We used three rollback triggers:

  1. Server-initiated rollback: when operations detect an issue, the server sends a rollback command; the client receives the new policy on the next heartbeat and uninstalls the current version
  2. Client-side exception self-check: after N consecutive inference crashes, the client automatically falls back to the previous usable version
  3. Quality metric degradation: post-processing can detect obvious bad outputs, such as an all-black image from a super-resolution model, and automatically roll back
class ModelRollbackManager(
    private val prefs: SharedPreferences,
    private val modelDir: File
) {
    private val crashCounter = AtomicInteger(0)
    private val maxConsecutiveCrashes = 3
    
    fun recordInferenceCrash() {
        val count = crashCounter.incrementAndGet()
        if (count >= maxConsecutiveCrashes) {
            rollbackToPreviousVersion()
        }
    }
    
    fun recordInferenceSuccess() {
        crashCounter.set(0)
    }
    
    private fun rollbackToPreviousVersion() {
        val previousVersion = prefs.getString("prev_model_version", null) ?: return
        val currentVersion = prefs.getString("current_model_version", null)
        
        // Mark the current version as unusable
        prefs.edit()
            .putBoolean("model_version_blocked_$currentVersion", true)
            .apply()
        
        // Switch to the previous version
        prefs.edit()
            .putString("current_model_version", previousVersion)
            .apply()
        
        // Tell the engine to reload
        ModelLoader.reload()
    }
}

This mechanism saved us at least twice in production: once when a new model had precision issues on low-end devices, and once when a patch file on the CDN was accidentally overwritten and synthesis failed.

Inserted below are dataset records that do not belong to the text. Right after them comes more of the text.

/-- R160, R161, R162, R157, R261: at the end of an epoch a page of PLC 7 is queued for a die, if it is not queued or marked already,
exactly where that die sent it at least 256 requests and three quarters of all and does not hold it, and the counts start anew; a queued page is marked on a free frame of that die and leaves every TLB, once the
requests that were translated before have been performed; its bytes are copied; at the switch the page leaves every TLB
once more, and what engines wrote for it meanwhile stands in its new frame, but for the writes of an incarnation that is no
longer current, which are not performed. -/
def Sys2Proof.Claims.MigrationRule : Prop :=
  (∀ s : State, s.devtime % 100000 = 0 → exec .placementEpoch s = .next { s with migs := s.migs ++ s.epochQueue, epoch := [] } ∧
    ∀ g ∈ s.epochQueue, ∃ frame d, g.die = some d ∧ g.copied = false ∧
      let n := fun e => mapGet 0 s.epoch (4 * frame + e)
      256 ≤ n d ∧ 3 * (n 0 + n 1 + n 2 + n 3) ≤ 4 * n d ∧ regionOf s.pkg.lg (16384 * frame) ≠ .local_ d) ∧
  (∀ (s : State) k va l d, s.devtime % 100000 = 0 → va < 2 ^ 58 → s.walk k va = .ok l → ptePlc l.word = 7 → pteMig l.word = false →
    (∀ g ∈ s.migs, ¬ (g.ctx = k ∧ g.va = BitVec.ofNat 64 l.va)) → d < 4 →
    let n := fun e => mapGet 0 s.epoch (4 * (ptePa l.word / 16384) + e)
    256 ≤ n d → 3 * (n 0 + n 1 + n 2 + n 3) ≤ 4 * n d → regionOf s.pkg.lg (16384 * (ptePa l.word / 16384)) ≠ .local_ d →
    ∃ t : State, exec .placementEpoch s = .next t ∧ ∃ g ∈ t.migs, g.ctx = k ∧ g.va = BitVec.ofNat 64 l.va ∧ g.die = some d ∧ g.copied = false) ∧
  ∀ (s : State) ctx va g l, (s.migs.find? fun g => g.ctx = ctx ∧ g.va.toNat / 16384 = va.toNat / 16384) = some g → s.walk ctx va.toNat = .ok l →
    mapOkFrom (fun _ => true) 0 s.cores = true →
    (s.requestsOn (ptePa l.word) = true → ∀ d frame, g.die = some d →
      exec (.migrationMark ctx va frame) s = .fault (.notEnabled "MIGRATION_MARK")) ∧
    (∀ d frame u, g.die = some d → s.requestsOn (ptePa l.word) = false → s.takeFrames [.local_ d] 0 16384 [frame] = some u → ∃ t : State, exec (.migrationMark ctx va frame) s = .next t ∧
      t.frames = u.frames ∧ (∀ core, ∀ e ∈ (t.core core).tlb ++ (t.quad (core / 4)).tlb, e.cin.toNat / 64 = ctx → ¬ (e.va ≤ l.va ∧ l.va < e.va + e.size)) ∧
      (t.migs.find? fun g => g.ctx = ctx ∧ g.va.toNat / 16384 = va.toNat / 16384) = some { g with die := none, frame := frame }) ∧
    (g.die = none → g.copied = false → pteMt l.word ≠ 2 → Memory.wf s.mem = true → ∃ t : State, exec (.migrationCopy ctx va) s = .next t ∧
      (∀ i, i < 16384 → memGet t.mem (g.frame + i) = memGet s.mem (ptePa l.word + i)) ∧
      (∀ pa, ¬ (g.frame ≤ pa ∧ pa < g.frame + 16384) → memGet t.mem pa = memGet s.mem pa) ∧
      (t.migs.find? fun g => g.ctx = ctx ∧ g.va.toNat / 16384 = va.toNat / 16384) = some { g with copied := true }) ∧
    (g.die = none → g.copied = false → pteMt l.word = 2 → ∃ t : State, exec (.migrationCopy ctx va) s = .next t) ∧
    (g.copied = true → s.requestsOn (ptePa l.word) = true →
      exec (.migrationSwitch ctx va) s = .fault (.notEnabled "MIGRATION_SWITCH")) ∧
    (g.copied = true → s.requestsOn (ptePa l.word) = false → ∃ t : State, exec (.migrationSwitch ctx va) s = .next t ∧
      t.frames = s.frames.filter (fun f => f.1 ≠ ptePa l.word) ∧
      (∀ core, ∀ e ∈ (t.core core).tlb ++ (t.quad (core / 4)).tlb, e.cin.toNat / 64 = ctx → ¬ (e.va ≤ l.va ∧ l.va < e.va + e.size)) ∧
      (∀ x rest i y, g.held = x :: rest → rest = [] → i < x.2.2.length → Memory.wf s.mem = true → ctx < 4096 → s.ctx ctx = some y →
        x.1 = BitVec.ofNat 12 ctx ++ y.inc → memGet t.mem (g.frame + x.2.1 + i) = x.2.2.getD i 0) ∧
      (∀ y, ctx < 4096 → s.ctx ctx = some y → (∀ x ∈ g.held, ∃ inc : BitVec 6, x.1 = BitVec.ofNat 12 ctx ++ inc ∧ inc ≠ y.inc) →
        Memory.wf s.mem = true → (∀ core, (s.core core).l1 = []) →
        ∀ a, ¬ (l.pte ≤ a ∧ a < l.pte + 8) → memGet t.mem a = memGet s.mem a) ∧
      ∀ h ∈ t.migs, ¬ (h.ctx = ctx ∧ h.va.toNat / 16384 = va.toNat / 16384))
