@[simp] theorem Seat.setEntry_ctx (q : Seat) (e : Ent) (t : Option Shape) : (q.setEntry e t).ctx = q.ctx := by unfold Seat.setEntry; split <;> rfl
@[simp] theorem Seat.setEntry_inc (q : Seat) (e : Ent) (t : Option Shape) : (q.setEntry e t).inc = q.inc := by unfold Seat.setEntry; split <;> rfl
@[simp] theorem Seat.setEntry_vi (q : Seat) (e : Ent) (t : Option Shape) : (q.setEntry e t).vi = q.vi := by unfold Seat.setEntry; split <;> rfl
@[simp] theorem Seat.setEntry_handle (q : Seat) (e : Ent) (t : Option Shape) : (q.setEntry e t).handle = q.handle := by unfold Seat.setEntry; split <;> rfl
@[simp] theorem Seat.setEntry_node (q : Seat) (e : Ent) (t : Option Shape) : (q.setEntry e t).node = q.node := by unfold Seat.setEntry; split <;> rfl
@[simp] theorem Seat.setEntry_launch (q : Seat) (e : Ent) (t : Option Shape) : (q.setEntry e t).launch = q.launch := by unfold Seat.setEntry; split <;> rfl
@[simp] theorem Seat.setEntry_single (q : Seat) (e : Ent) (t : Option Shape) : (q.setEntry e t).single = q.single := by unfold Seat.setEntry; split <;> rfl
@[simp] theorem Seat.setEntry_fuse (q : Seat) (e : Ent) (t : Option Shape) : (q.setEntry e t).fuse = q.fuse := by unfold Seat.setEntry; split <;> rfl
@[simp] theorem Seat.setEntry_boundAt (q : Seat) (e : Ent) (t : Option Shape) : (q.setEntry e t).boundAt = q.boundAt := by unfold Seat.setEntry; split <;> rfl
@[simp] theorem Seat.setEntry_pc (q : Seat) (e : Ent) (t : Option Shape) : (q.setEntry e t).pc = q.pc := by unfold Seat.setEntry; split <;> rfl
@[simp] theorem Seat.setEntry_s (q : Seat) (e : Ent) (t : Option Shape) : (q.setEntry e t).s = q.s := by unfold Seat.setEntry; split <;> rfl
@[simp] theorem Seat.setEntry_m (q : Seat) (e : Ent) (t : Option Shape) : (q.setEntry e t).m = q.m := by unfold Seat.setEntry; split <;> rfl
@[simp] theorem Seat.setEntry_plane (q : Seat) (e : Ent) (t : Option Shape) : (q.setEntry e t).plane = q.plane := by unfold Seat.setEntry; split <;> rfl
@[simp] theorem Seat.setEntry_acc (q : Seat) (e : Ent) (t : Option Shape) : (q.setEntry e t).acc = q.acc := by unfold Seat.setEntry; split <;> rfl
@[simp] theorem Seat.setEntry_buf (q : Seat) (e : Ent) (t : Option Shape) : (q.setEntry e t).buf = q.buf := by unfold Seat.setEntry; split <;> rfl
@[simp] theorem Seat.setEntry_active (q : Seat) (e : Ent) (t : Option Shape) : (q.setEntry e t).active = q.active := by unfold Seat.setEntry; split <;> rfl
@[simp] theorem Seat.setEntry_status (q : Seat) (e : Ent) (t : Option Shape) : (q.setEntry e t).status = q.status := by unfold Seat.setEntry; split <;> rfl
@[simp] theorem Seat.setEntry_sr (q : Seat) (e : Ent) (t : Option Shape) : (q.setEntry e t).sr = q.sr := by unfold Seat.setEntry; split <;> rfl
@[simp] theorem Seat.setEntry_tags (q : Seat) (e : Ent) (t : Option Shape) : (q.setEntry e t).tags = q.tags := by unfold Seat.setEntry; split <;> rfl
@[simp] theorem Seat.setEntry_tagfault (q : Seat) (e : Ent) (t : Option Shape) : (q.setEntry e t).tagfault = q.tagfault := by unfold Seat.setEntry; split <;> rfl
@[simp] theorem Seat.setEntry_rstack (q : Seat) (e : Ent) (t : Option Shape) : (q.setEntry e t).rstack = q.rstack := by unfold Seat.setEntry; split <;> rfl
@[simp] theorem Seat.setEntry_pend (q : Seat) (e : Ent) (t : Option Shape) : (q.setEntry e t).pend = q.pend := by unfold Seat.setEntry; split <;> rfl
@[simp] theorem Seat.setEntry_aside (q : Seat) (e : Ent) (t : Option Shape) : (q.setEntry e t).aside = q.aside := by unfold Seat.setEntry; split <;> rfl
@[simp] theorem Seat.setEntry_resume (q : Seat) (e : Ent) (t : Option Shape) : (q.setEntry e t).resume = q.resume := by unfold Seat.setEntry; split <;> rfl
@[simp] theorem Seat.setEntry_chan (q : Seat) (e : Ent) (t : Option Shape) : (q.setEntry e t).chan = q.chan := by unfold Seat.setEntry; split <;> rfl
@[simp] theorem Seat.setEntry_gathers (q : Seat) (e : Ent) (t : Option Shape) : (q.setEntry e t).gathers = q.gathers := by unfold Seat.setEntry; split <;> rfl
@[simp] theorem Seat.setEntry_fork (q : Seat) (e : Ent) (t : Option Shape) : (q.setEntry e t).fork = q.fork := by unfold Seat.setEntry; split <;> rfl
@[simp] theorem Seat.setEntry_replay (q : Seat) (e : Ent) (t : Option Shape) : (q.setEntry e t).replay = q.replay := by unfold Seat.setEntry; split <;> rfl
@[simp] theorem Seat.setEntry_replaySaved (q : Seat) (e : Ent) (t : Option Shape) : (q.setEntry e t).replaySaved = q.replaySaved := by unfold Seat.setEntry; split <;> rfl
@[simp] theorem Seat.setEntry_byp (q : Seat) (e : Ent) (t : Option Shape) : (q.setEntry e t).byp = q.byp := by unfold Seat.setEntry; split <;> rfl
@[simp] theorem Seat.setEntry_bypSaved (q : Seat) (e : Ent) (t : Option Shape) : (q.setEntry e t).bypSaved = q.bypSaved := by unfold Seat.setEntry; split <;> rfl
@[simp] theorem Seat.setEntry_halted (q : Seat) (e : Ent) (t : Option Shape) : (q.setEntry e t).halted = q.halted := by unfold Seat.setEntry; split <;> rfl
@[simp] theorem Seat.setEntry_wait (q : Seat) (e : Ent) (t : Option Shape) : (q.setEntry e t).wait = q.wait := by unfold Seat.setEntry; split <;> rfl
@[simp] theorem Seat.setEntry_waitSaved (q : Seat) (e : Ent) (t : Option Shape) : (q.setEntry e t).waitSaved = q.waitSaved := by unfold Seat.setEntry; split <;> rfl
@[simp] theorem Seat.setEntry_park (q : Seat) (e : Ent) (t : Option Shape) : (q.setEntry e t).park = q.park := by unfold Seat.setEntry; split <;> rfl
@[simp] theorem Seat.setEntry_yielded (q : Seat) (e : Ent) (t : Option Shape) : (q.setEntry e t).yielded = q.yielded := by unfold Seat.setEntry; split <;> rfl
@[simp] theorem Seat.setEntry_noWatch (q : Seat) (e : Ent) (t : Option Shape) : (q.setEntry e t).noWatch = q.noWatch := by unfold Seat.setEntry; split <;> rfl
@[simp] theorem Seat.setEntry_noWatchSaved (q : Seat) (e : Ent) (t : Option Shape) : (q.setEntry e t).noWatchSaved = q.noWatchSaved := by unfold Seat.setEntry; split <;> rfl
@[simp] theorem Seat.setEntry_noWatchVp (q : Seat) (e : Ent) (t : Option Shape) : (q.setEntry e t).noWatchVp = q.noWatchVp := by unfold Seat.setEntry; split <;> rfl
@[simp] theorem Seat.setEntry_sampleCnt (q : Seat) (e : Ent) (t : Option Shape) : (q.setEntry e t).sampleCnt = q.sampleCnt := by unfold Seat.setEntry; split <;> rfl
@[simp] theorem Seat.setEntry_samples (q : Seat) (e : Ent) (t : Option Shape) : (q.setEntry e t).samples = q.samples := by unfold Seat.setEntry; split <;> rfl
@[simp] theorem Seat.setEntry_tagsOut (q : Seat) (e : Ent) (t : Option Shape) : (q.setEntry e t).tagsOut = q.tagsOut := by unfold Seat.setEntry; split <;> rfl
@[simp] theorem Seat.setEntry_home (q : Seat) (e : Ent) (t : Option Shape) : (q.setEntry e t).home = q.home := by unfold Seat.setEntry; split <;> rfl
@[simp] theorem Seat.setEntry_stopping (q : Seat) (e : Ent) (t : Option Shape) : (q.setEntry e t).stopping = q.stopping := by unfold Seat.setEntry; split <;> rfl
@[simp] theorem Seat.setEntry_stopSince (q : Seat) (e : Ent) (t : Option Shape) : (q.setEntry e t).stopSince = q.stopSince := by unfold Seat.setEntry; split <;> rfl
@[simp] theorem Seat.setEntry_declared (q : Seat) (e : Ent) (t : Option Shape) : (q.setEntry e t).declared = q.declared := by unfold Seat.setEntry; split <;> rfl
@[simp] theorem Seat.setEntry_pendingTrap (q : Seat) (e : Ent) (t : Option Shape) : (q.setEntry e t).pendingTrap = q.pendingTrap := by unfold Seat.setEntry; split <;> rfl

@[simp] theorem Seat.issued_ctx (q : Seat)  : (q.issued).ctx = q.ctx := rfl
@[simp] theorem Seat.issued_inc (q : Seat)  : (q.issued).inc = q.inc := rfl
@[simp] theorem Seat.issued_vi (q : Seat)  : (q.issued).vi = q.vi := rfl
@[simp] theorem Seat.issued_handle (q : Seat)  : (q.issued).handle = q.handle := rfl
@[simp] theorem Seat.issued_node (q : Seat)  : (q.issued).node = q.node := rfl
@[simp] theorem Seat.issued_launch (q : Seat)  : (q.issued).launch = q.launch := rfl
@[simp] theorem Seat.issued_single (q : Seat)  : (q.issued).single = q.single := rfl
@[simp] theorem Seat.issued_fuse (q : Seat)  : (q.issued).fuse = q.fuse := rfl
@[simp] theorem Seat.issued_boundAt (q : Seat)  : (q.issued).boundAt = q.boundAt := rfl
@[simp] theorem Seat.issued_pc (q : Seat)  : (q.issued).pc = q.pc := rfl
@[simp] theorem Seat.issued_s (q : Seat)  : (q.issued).s = q.s := rfl
@[simp] theorem Seat.issued_m (q : Seat)  : (q.issued).m = q.m := rfl
@[simp] theorem Seat.issued_v (q : Seat)  : (q.issued).v = q.v := rfl
@[simp] theorem Seat.issued_plane (q : Seat)  : (q.issued).plane = q.plane := rfl
@[simp] theorem Seat.issued_acc (q : Seat)  : (q.issued).acc = q.acc := rfl
@[simp] theorem Seat.issued_buf (q : Seat)  : (q.issued).buf = q.buf := rfl
@[simp] theorem Seat.issued_active (q : Seat)  : (q.issued).active = q.active := rfl
@[simp] theorem Seat.issued_status (q : Seat)  : (q.issued).status = q.status := rfl
@[simp] theorem Seat.issued_sr (q : Seat)  : (q.issued).sr = q.sr := rfl
@[simp] theorem Seat.issued_tags (q : Seat)  : (q.issued).tags = q.tags := rfl
@[simp] theorem Seat.issued_tagfault (q : Seat)  : (q.issued).tagfault = q.tagfault := rfl
@[simp] theorem Seat.issued_rstack (q : Seat)  : (q.issued).rstack = q.rstack := rfl
@[simp] theorem Seat.issued_pend (q : Seat)  : (q.issued).pend = q.pend := rfl
@[simp] theorem Seat.issued_aside (q : Seat)  : (q.issued).aside = q.aside := rfl
@[simp] theorem Seat.issued_resume (q : Seat)  : (q.issued).resume = q.resume := rfl
@[simp] theorem Seat.issued_chan (q : Seat)  : (q.issued).chan = q.chan := rfl
@[simp] theorem Seat.issued_gathers (q : Seat)  : (q.issued).gathers = q.gathers := rfl
@[simp] theorem Seat.issued_fork (q : Seat)  : (q.issued).fork = q.fork := rfl
@[simp] theorem Seat.issued_replay (q : Seat)  : (q.issued).replay = q.replay := rfl
@[simp] theorem Seat.issued_replaySaved (q : Seat)  : (q.issued).replaySaved = q.replaySaved := rfl
@[simp] theorem Seat.issued_byp (q : Seat)  : (q.issued).byp = none := rfl
@[simp] theorem Seat.issued_bypSaved (q : Seat)  : (q.issued).bypSaved = q.bypSaved := rfl
@[simp] theorem Seat.issued_halted (q : Seat)  : (q.issued).halted = q.halted := rfl
@[simp] theorem Seat.issued_wait (q : Seat)  : (q.issued).wait = none := rfl
@[simp] theorem Seat.issued_waitSaved (q : Seat)  : (q.issued).waitSaved = q.waitSaved := rfl
@[simp] theorem Seat.issued_park (q : Seat)  : (q.issued).park = q.park := rfl
@[simp] theorem Seat.issued_yielded (q : Seat)  : (q.issued).yielded = q.yielded := rfl
@[simp] theorem Seat.issued_noWatch (q : Seat)  : (q.issued).noWatch = false := rfl
@[simp] theorem Seat.issued_noWatchSaved (q : Seat)  : (q.issued).noWatchSaved = q.noWatchSaved := rfl
@[simp] theorem Seat.issued_noWatchVp (q : Seat)  : (q.issued).noWatchVp = q.noWatchVp := rfl
@[simp] theorem Seat.issued_sampleCnt (q : Seat)  : (q.issued).sampleCnt = q.sampleCnt := rfl
@[simp] theorem Seat.issued_samples (q : Seat)  : (q.issued).samples = q.samples := rfl
@[simp] theorem Seat.issued_tagsOut (q : Seat)  : (q.issued).tagsOut = q.tagsOut := rfl
@[simp] theorem Seat.issued_home (q : Seat)  : (q.issued).home = q.home := rfl
@[simp] theorem Seat.issued_stopping (q : Seat)  : (q.issued).stopping = q.stopping := rfl
@[simp] theorem Seat.issued_stopSince (q : Seat)  : (q.issued).stopSince = q.stopSince := rfl
@[simp] theorem Seat.issued_declared (q : Seat)  : (q.issued).declared = q.declared := rfl
@[simp] theorem Seat.issued_pendingTrap (q : Seat)  : (q.issued).pendingTrap = q.pendingTrap := rfl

In both cases, rollback was invisible to users.

On-device download scheduling and timing

Model downloads should not compete with the user’s network or battery. Our scheduling policy was intentionally conservative:

  • By default, download only when Wi-Fi + charging + screen off are all true
  • When experiment users urgently need a new model, allow a manual download with a dialog that explains mobile data usage
  • Prefer incremental updates, but if the patch exceeds 50% of the base file size, use a full download because synthesis time may cost more than downloading
class ModelDownloadScheduler(context: Context) {
    
    fun shouldDownloadNow(modelVersion: ModelVersion): DownloadDecision {
        if (!isWifiConnected()) return DownloadDecision.Defer("no_wifi")
        if (!isCharging()) return DownloadDecision.Defer("not_charging")
        if (isScreenOn()) return DownloadDecision.Defer("screen_on")
        
        val localVersion = getLocalVersion(modelVersion.modelLine)
        if (localVersion != null && modelVersion.hasDiffFrom(localVersion)) {
            val diffSize = modelVersion.diffSize
            val fullSize = modelVersion.fileSize
            return if (diffSize < fullSize * 0.5) {
                DownloadDecision.Diff(modelVersion.diffUrl, modelVersion.checksum)
            } else {
                DownloadDecision.Full(modelVersion.fullUrl, modelVersion.checksum)
            }
        }
        
        return DownloadDecision.Full(modelVersion.fullUrl, modelVersion.checksum)
    }
}

After this system shipped, model iteration changed from “release with the app, at least one week” to “change a server policy, effective within minutes.” A new model can go to 1% experiment traffic first, run for a day, then roll out fully if metrics look good. If something goes wrong, rollback is always available. App releases and model iterations are fully decoupled.

Engineering on-device AI at scale comes down to two things: push the large-file problem into the distribution system, and push the stability problem into version management. The first saves bandwidth. The second keeps the product alive.